**WORK INSTRUCTION:**
If a line in the records below contains the word "have", return that line.

═════ DATA FOR PROCESSING

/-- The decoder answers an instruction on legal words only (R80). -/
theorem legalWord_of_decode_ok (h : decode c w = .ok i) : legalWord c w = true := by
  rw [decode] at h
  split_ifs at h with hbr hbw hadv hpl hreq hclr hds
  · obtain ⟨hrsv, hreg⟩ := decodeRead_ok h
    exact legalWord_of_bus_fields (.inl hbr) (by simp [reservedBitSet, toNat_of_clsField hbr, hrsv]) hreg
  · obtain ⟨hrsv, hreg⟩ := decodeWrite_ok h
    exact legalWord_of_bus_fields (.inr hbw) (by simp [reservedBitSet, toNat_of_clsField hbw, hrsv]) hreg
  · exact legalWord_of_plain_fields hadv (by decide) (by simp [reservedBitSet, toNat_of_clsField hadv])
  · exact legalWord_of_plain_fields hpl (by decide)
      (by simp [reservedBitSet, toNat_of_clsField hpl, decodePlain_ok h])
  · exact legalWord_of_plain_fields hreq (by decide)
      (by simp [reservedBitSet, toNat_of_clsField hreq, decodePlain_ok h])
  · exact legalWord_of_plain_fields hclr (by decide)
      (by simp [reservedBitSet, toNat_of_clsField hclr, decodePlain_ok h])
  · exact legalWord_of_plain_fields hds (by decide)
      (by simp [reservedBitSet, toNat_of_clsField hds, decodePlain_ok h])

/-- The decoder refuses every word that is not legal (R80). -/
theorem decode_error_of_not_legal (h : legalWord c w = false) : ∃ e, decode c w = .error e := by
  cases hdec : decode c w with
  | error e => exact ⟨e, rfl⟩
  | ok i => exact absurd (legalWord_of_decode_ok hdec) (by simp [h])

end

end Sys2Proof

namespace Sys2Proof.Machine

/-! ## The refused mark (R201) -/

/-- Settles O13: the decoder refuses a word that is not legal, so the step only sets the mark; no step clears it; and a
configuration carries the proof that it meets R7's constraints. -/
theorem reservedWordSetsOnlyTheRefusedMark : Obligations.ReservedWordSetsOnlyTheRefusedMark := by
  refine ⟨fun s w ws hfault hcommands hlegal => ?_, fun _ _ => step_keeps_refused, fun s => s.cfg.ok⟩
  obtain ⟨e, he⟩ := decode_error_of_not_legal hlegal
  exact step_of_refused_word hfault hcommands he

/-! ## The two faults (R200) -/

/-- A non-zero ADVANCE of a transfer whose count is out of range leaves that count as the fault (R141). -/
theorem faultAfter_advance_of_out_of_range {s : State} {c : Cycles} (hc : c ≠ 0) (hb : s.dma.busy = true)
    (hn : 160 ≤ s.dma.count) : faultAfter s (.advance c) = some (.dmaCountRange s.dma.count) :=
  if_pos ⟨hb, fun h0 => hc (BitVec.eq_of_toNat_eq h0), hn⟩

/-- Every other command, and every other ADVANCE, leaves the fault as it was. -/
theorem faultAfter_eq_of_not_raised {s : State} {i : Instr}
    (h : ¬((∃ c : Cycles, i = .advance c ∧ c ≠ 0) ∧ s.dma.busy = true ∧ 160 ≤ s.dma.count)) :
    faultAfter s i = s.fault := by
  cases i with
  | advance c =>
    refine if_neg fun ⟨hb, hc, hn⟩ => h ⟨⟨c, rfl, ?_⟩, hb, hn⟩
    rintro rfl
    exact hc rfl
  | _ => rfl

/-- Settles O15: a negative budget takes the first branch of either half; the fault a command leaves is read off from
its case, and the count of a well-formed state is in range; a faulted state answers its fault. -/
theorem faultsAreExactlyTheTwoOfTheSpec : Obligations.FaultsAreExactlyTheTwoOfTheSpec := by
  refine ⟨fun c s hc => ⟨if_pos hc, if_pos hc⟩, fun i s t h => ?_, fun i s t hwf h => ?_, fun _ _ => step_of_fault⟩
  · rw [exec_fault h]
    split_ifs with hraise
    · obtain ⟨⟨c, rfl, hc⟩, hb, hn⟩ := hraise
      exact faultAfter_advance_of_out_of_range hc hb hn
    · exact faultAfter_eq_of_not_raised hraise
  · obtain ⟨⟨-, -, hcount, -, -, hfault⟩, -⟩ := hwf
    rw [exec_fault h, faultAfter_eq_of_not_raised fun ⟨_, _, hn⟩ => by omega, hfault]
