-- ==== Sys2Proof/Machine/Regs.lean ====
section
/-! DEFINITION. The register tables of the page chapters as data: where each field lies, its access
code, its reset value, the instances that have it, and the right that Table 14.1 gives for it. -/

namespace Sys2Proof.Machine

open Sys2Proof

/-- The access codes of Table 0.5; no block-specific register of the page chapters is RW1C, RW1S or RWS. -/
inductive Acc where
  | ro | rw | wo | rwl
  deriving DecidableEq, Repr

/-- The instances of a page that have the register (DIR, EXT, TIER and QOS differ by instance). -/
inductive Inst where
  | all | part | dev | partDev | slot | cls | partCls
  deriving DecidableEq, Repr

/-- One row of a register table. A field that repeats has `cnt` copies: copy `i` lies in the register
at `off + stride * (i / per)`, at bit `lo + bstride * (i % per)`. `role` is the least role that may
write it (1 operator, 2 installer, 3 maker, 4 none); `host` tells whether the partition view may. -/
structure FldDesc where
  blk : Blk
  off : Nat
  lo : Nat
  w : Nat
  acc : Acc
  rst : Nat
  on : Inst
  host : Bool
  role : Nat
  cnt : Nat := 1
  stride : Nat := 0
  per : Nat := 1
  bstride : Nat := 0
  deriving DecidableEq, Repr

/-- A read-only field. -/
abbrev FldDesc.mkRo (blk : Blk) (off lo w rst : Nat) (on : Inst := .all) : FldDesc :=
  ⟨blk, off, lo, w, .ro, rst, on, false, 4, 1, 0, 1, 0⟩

══════════

**ANSWER TO THIS TASK:**
code, its reset value, the instances that have it, and the right that Table 14.1 gives for it. -/
/-- The instances of a page that have the register (DIR, EXT, TIER and QOS differ by instance). -/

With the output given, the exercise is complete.